Look through the material below and return every line that contains "Faults".

━━ PROVIDED INFORMATION ━━

-- ==== Sys2Proof/Syntax.lean ====
section
/-!
DEFINITION. The commands of the block: one constructor per row of spec/opcode_table.json, in the table's order, with the operands each
row takes. A packet command carries the bytes that crossed the switch port; a register command carries the 32 bits written; a
command for something that happened carries what the spec leaves to the physical world (a verdict, a measured value, a level).
-/

namespace Sys2Proof

/-- What a switch-port read of the engine serves (R334, R88, R223). Overflow reads name a position and a chunk. -/
inductive ReadKind where
  | image
  | function
  | mask
  | adapter
  | overflow (leaf chunk : Nat)
  | windowPatch (leaf chunk : Nat)
  | windowReplay (leaf chunk : Nat)
deriving DecidableEq, Repr

/-- A unit that the sluice can fence, or the head tile (Table 14.1). -/
inductive UnitId where
  | pan (p : Nat)
  | cell (p : Nat)
  | head
deriving DecidableEq, Repr

/-- A wait at a boundary port (R24): egress space or host credits, groups that the host chip owes a position, outputs that a remote child
owes, credits or replay space of a link, or the bytes of a load (DESIGN CHOICE, log entry 148). -/
inductive PortWait where
  | egress
  | groups (leaf : Nat)
  | child (k : Nat)
  | link (l : Nat)
  | load (kind : ReadKind)
deriving DecidableEq, Repr

/-- A request of a unit: its channel, the oscillator time since which it has been outstanding, and the boundary wait that its
acknowledgement stands behind, if any (R24) (DESIGN CHOICE, log entry 148). -/
structure Request where
  channel : Nat
  since : Nat
  behind : Option PortWait
deriving DecidableEq, Repr

/-- What ECC found in one 32-byte word of a line (Table 4.4). -/
inductive WordCheck where
  | corrected (word : Nat)
  | uncorrectable (word : Nat)
deriving DecidableEq, Repr

/-- How a fault was detected, with what its record carries (Tables 14.1 and 14.7). -/
inductive Detect where
  /-- Code 1: an uncorrectable brine-store word at a line of the region (R75). -/
  | brineWord (line : Nat)
  /-- One bit in error in a brine-store word that a read other than the scrubber's returned: corrected and counted, no fault unless the
  word was corrected earlier in the same scrub pass (Table 4.4). -/
  | brineCorrected (line word : Nat)
  /-- Code 2: a residue mismatch in a MAC column (R66). -/
  | residue (column : Nat)
  /-- Code 3: an illegal dual-rail code in a column of a leaf pan, or in a merge cell (R67). -/
  | dualRail (column : Nat)
  /-- Code 5: an uncorrectable word of a tile store (store number and word of Table 14.7). -/
  | tileStore (store word : Nat)
  /-- A corrected word of a tile or head-tile store: counted, no fault (R279). -/
  | corrected (store word : Nat)
  /-- Code 8: the head pan's two copies disagreed on a row, for the first time or again (R68). -/
  | headMismatch (repeated : Bool) (row : Nat)
  /-- Code 9: an uncorrectable word of a head-tile store. -/
  | headStore (store word : Nat)
  /-- Code 4: a request of the unit to a neighbour has met its limit (R24). -/
  | timeout (q : Request) (neighbour : UnitId)
  /-- What the scrubber found in the pan's next line (R77). -/
  | scrub (found : List WordCheck)
deriving DecidableEq, Repr

/-- The detections of one handshake: that of a command's unit, and those of other units (Table 14.5). -/
structure Faults where
  own : Detect
  others : List (UnitId × Detect)
deriving DecidableEq, Repr

/-- What the probe of a unit found (R282, R284) (DESIGN CHOICE, log entry 129). -/
structure ProbeVerdict where
  /-- The failing phase, 1 to 7, or none for a pass. -/
  failPhase : Option Nat
  /-- Column, lane or line of the first difference. -/
  place : Nat
  /-- For a time-out raised under R284: the neighbour that the unit's own outstanding request crossed to. -/
  crossed : Option UnitId
deriving DecidableEq, Repr

/-- What a finished start-up step reports (R343): failing units of step 4 with their phase, the head tile's test of step 5 (DESIGN
CHOICE, log entry 129). -/
structure BootReport where
  step : Nat
  failing : List (UnitId × Nat)
  headPass : Bool
deriving DecidableEq, Repr

/-- An arriving flit (Table 13.2): its header, payload and CRC, the symbol errors of each codeword that it is the first flit to overlap, and
whether it overlaps an uncorrectable codeword that an earlier flit has brought (R252, R254). -/
structure FlitHdr where
  type : Nat
  vc : Nat
  seq : Nat
  ack : Nat
  nak : Bool
  ackValid : Bool
  credit : Nat
  cvc : Nat
  payload : List Byte
  crc : Word
  errors : List Nat
  spoilt : Bool
deriving DecidableEq, Repr

/-- What the receiver of one lane has found in LOCK: its last three codewords, as (symbol errors, LANE, GSEQ), and the oscillator time at
which the last arrived (R252). -/
structure LaneSync where
  words : List (Nat × Nat × Nat)
  time : Nat
deriving DecidableEq, Repr

/-- A record header (R257). -/
structure RecHdr where
  kind : Nat
  pass : Nat
  slot : Nat
  len : Nat
deriving DecidableEq, Repr

/-- Which lists of a slot follow its control word: grader entries, a mask, watched tokens (DESIGN CHOICE, log entry 187). -/
structure ListFlags where
  grader : Bool
  mask : Bool
  watch : Bool
deriving DecidableEq, Repr

/-- A control word as SHEET rows carry it over a domain link (Tables 2.2 and 13.6); the spec lists its content, not its bits. -/
structure CtlWord where
  /-- The sheet tag of Table 2.2: the SEQ of the sheet. -/
  tag : Nat
  row : Nat
  mode : Nat
  pass : Nat
  kw : Nat
  useR : Bool
  theta : F32
  resume : Option (Nat × F32)
  level : Nat
  ref : Option F32
  hist : Bool
  strict : Bool
  backward : Bool
  fromBuffer : Bool
  invT : F32
  rho : F32
  invRho : F32
  phi : F32
  pi : F32
  noised : Bool
  gradM : F32
  gradS : F32
  kappa : F32
  cv : F32
  target : Nat
  seed : Dword
  rngStep : Dword
  bufRow : Option Nat
  adapter : Nat
  lists : ListFlags
deriving DecidableEq, Repr

/-- The content of a VECTOR record (Table 13.6). -/
inductive VectorRec where
  | value (x : F32)
  | gradient (chunk : Nat) (xs : List F32)
  | reports (rs : List (Nat × F32))
deriving DecidableEq, Repr

/-- A command of the block. -/
inductive Instr where
  | step (port : Fin 2) (bytes : List Byte)
  | unknownType (port : Fin 2) (bytes : List Byte)
  | ctxOpen (port : Fin 2) (bytes : List Byte)
  | ctxSet (port : Fin 2) (bytes : List Byte)
  | ctxRead (port : Fin 2) (bytes : List Byte)
  | ctxImport (port : Fin 2) (bytes : List Byte)
  | ctxCancel (port : Fin 2) (bytes : List Byte)
  | ctxOpEffect (idx : Nat)
  | rows (port : Fin 2) (bytes : List Byte)
  | seal (port : Fin 2) (bytes : List Byte)
  | arm (port : Fin 2) (bytes : List Byte)
  | disarm (port : Fin 2) (bytes : List Byte)
  | adapterLoad (port : Fin 2) (bytes : List Byte)
  | adapterRetire (port : Fin 2) (bytes : List Byte)
  | sheetEnterStage2
  | sheetEnterStage3
  | sheetEnterStage4
  | scoreBatch (seq leaf slot : Nat)
  | rakeMerge (seq node slot : Nat)
  | headPassEnd (seq row : Nat)
  | sheetCommit
  | outboundSend (port : Fin 2)
  | egressCredit (port : Fin 2) (units : Nat)
  | portRstRise (port : Fin 2) (partialPacket : Bool)
  | portRstFall (port : Fin 2)
  | readResponse (kind : ReadKind) (data : List Byte) (err : Bool)
  | readTimeout (kind : ReadKind)
  | overflowTimeout (leaf chunk : Nat)
  | patchRowRetire (leaf : Nat)
  | sealEffect (leaf : Nat)
  | flipDecision
  | flipFire
  | replayDone (leaf : Nat)
  | flipAbandon
  | windowOpen
  | windowHoldLimit
  | adapterLoadStart
  | adapterWritten
  | maskLoad (value : Word)
  | maskCopy
  | maskLoadEnd
  | fnLoad (value : Word)
  | fnWrite
  | fnReady
  | imgLoad (value : Word)
  | imgReset (headPass : Bool)
  | authVerdict (pass : Bool)
  | authTimeout
  | imageApplied (failing : List (UnitId × Nat))
  | stProbe (value : Word)
  | fault (unit : UnitId) (d : Faults)
  | watchdogExpiry (unit : UnitId) (channel : Request) (neighbour : UnitId)
  | rebuildDone (bed : Nat)
  | shadowRebuildDone (bed : Nat)
  | probeEnd (unit : UnitId) (v : ProbeVerdict)
  | probeTimeout (unit : UnitId)
  | returnCopyDone (bed : Nat)
  | leafMoveBack (bed : Nat)
  | parityDone (bed : Nat)
  | scrubRead (pan : Nat) (found : List WordCheck)
  | mirrorCheck
  | paceUpdate (pace : BitVec 16) (tj : BitVec 8)
  | tideTick
  | tideLost
  | tideExchange
  | oscCalibrate
  | gateOpen
  | gateLatch (value : Word)
  | gateRelease (value : Word)
  | tideLoRead
  | ctxEpochLoRead (ctx : Nat)
  | evClaim (t : Nat)
  | evComplete (t : Nat) (value : Word)
  | flush (t : Nat) (value : Word)
  | evPendingSet (w : Nat) (value : Word)
  | evPendingClr (w : Nat) (value : Word)
  | evMaskSet (w : Nat) (value : Word)
  | evMaskClr (w : Nat) (value : Word)
  | evArbitrate
  | evModerationEnd (t : Nat)
  | sleepChange (t : Nat) (level : Bool)
  | extInputChange (n : Nat) (level : Bool)
  | extPulseAccept (n : Nat)
  | extHoldoffEnd (n : Nat)
  | extStuck (n : Nat)
  | evExtQuarRelease (value : Word)
  | rearm (mg : Bool) (value : Word)
  | freeze (mg : Bool) (value : Word)
  | swMark (value : Word)
  | mgBbSel (value : Word)
  | opptRequest (value : Word)
  | opptRampEnd
  | pwrOn
  | pwrRetain
  | pwrOff
  | retainEnter
  | retainExitDone
  | mgReset (value : Word)
  | alwaysOnSupplyUp
  | powerGood
  | bootStepEnd (r : BootReport)
  | addrAssign (value : Word)
  | mgImgFloor (value : Word)
  | detach (link : Nat) (value : Word)
  | retrain (link : Nat) (value : Word)
  | linkEn (link : Nat) (value : Word)
  | registerWrite (mg : Bool) (offset bytes : Nat) (value : Word)
  | phyReadyRise (lane : Nat)
  | phyReadyFall (lane : Nat)
  | laneLock (link : Nat) (lanes : List LaneSync)
  | linkStateTimeout (link : Nat)
  | linkTimeout (link : Nat)
  | hailResend (link : Nat)
  | hail (link : Nat) (h : FlitHdr) (frame : List Byte)
  | hailCheck (link : Nat)
  | idle (link : Nat) (h : FlitHdr)
  | goodbye (link : Nat) (h : FlitHdr) (addr : Nat)
  | route (link : Nat) (h : FlitHdr) (entries : List (Nat × Nat))
  | routeAdvertise
  | routeAge (addr : Nat)
  | tideReq (link : Nat) (h : FlitHdr) (t1 : Nat) (frac : Fin 16)
  | tideRsp (link : Nat) (h : FlitHdr) (t1 t2 t3 : Nat) (frac : Fin 16)
  | join (link : Nat) (h : FlitHdr) (addr : Nat) (sig : List Byte) (live sealed : Word)
  | admitChild (link : Nat) (h : FlitHdr)
  | refuse (link : Nat) (h : FlitHdr) (reason : Nat)
  | sealed (link : Nat) (h : FlitHdr) (stp : Word)
  | domainArm (link : Nat) (h : FlitHdr) (stp : Word) (tide : Dword)
  | domainDisarm (link : Nat) (h : FlitHdr) (stp : Word) (tide : Dword)
  | fire (link : Nat) (h : FlitHdr) (stp : Word)
  | lost (link : Nat) (h : FlitHdr) (addr : Nat)
  | depart (link : Nat) (h : FlitHdr)
  | domainChange
  | stepTimeout (child : Nat)
  | progressSend
  | sheetOpen (link : Nat) (hs : List FlitHdr) (r : RecHdr) (seq : Nat) (live genId : Word) (slots order : Nat)
  | rowCtl (link : Nat) (hs : List FlitHdr) (r : RecHdr) (c : CtlWord)
  | brine (link : Nat) (hs : List FlitHdr) (r : RecHdr) (bytes : List Byte)
  | grader (link : Nat) (hs : List FlitHdr) (r : RecHdr) (bytes : List Byte)
  | mask (link : Nat) (hs : List FlitHdr) (r : RecHdr) (ref : Nat)
  | watch (link : Nat) (hs : List FlitHdr) (r : RecHdr) (toks : List Nat)
  | pass (link : Nat) (hs : List FlitHdr) (r : RecHdr) (c : CtlWord)
  | abort (link : Nat) (hs : List FlitHdr) (r : RecHdr) (seq : Nat)
  | adapter (link : Nat) (hs : List FlitHdr) (r : RecHdr) (v handle rank : Nat) (bytes : List Byte)
  | adapterFree (link : Nat) (hs : List FlitHdr) (r : RecHdr) (v : Nat)
  | windrow (link : Nat) (hs : List FlitHdr) (r : RecHdr) (entries : List (Nat × F32))
  | stats (link : Nat) (hs : List FlitHdr) (r : RecHdr) (bytes : List Byte)
  | vector (link : Nat) (hs : List FlitHdr) (r : RecHdr) (v : VectorRec)
  | reject (link : Nat) (hs : List FlitHdr) (r : RecHdr) (reason : Nat)
  | progress (link : Nat) (hs : List FlitHdr) (r : RecHdr) (seq : Nat)
  | placement (link : Nat) (hs : List FlitHdr) (r : RecHdr) (bytes : List Byte)
  | adapterDone (link : Nat) (hs : List FlitHdr) (r : RecHdr) (v result : Nat)
  | mcast (link : Nat) (h : FlitHdr) (group : Nat) (segment : List Byte)
  | mcastReport (link : Nat) (h : FlitHdr) (group : Nat) (stp : Word)
  | alwaysOnSupplyLoss (torn : Bool)
  | gradientPacket (seq leaf slot chunk : Nat)
deriving DecidableEq, Repr

end Sys2Proof
end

━━━

_YOUR SOLUTION_:
structure Faults where
  | fault (unit : UnitId) (d : Faults)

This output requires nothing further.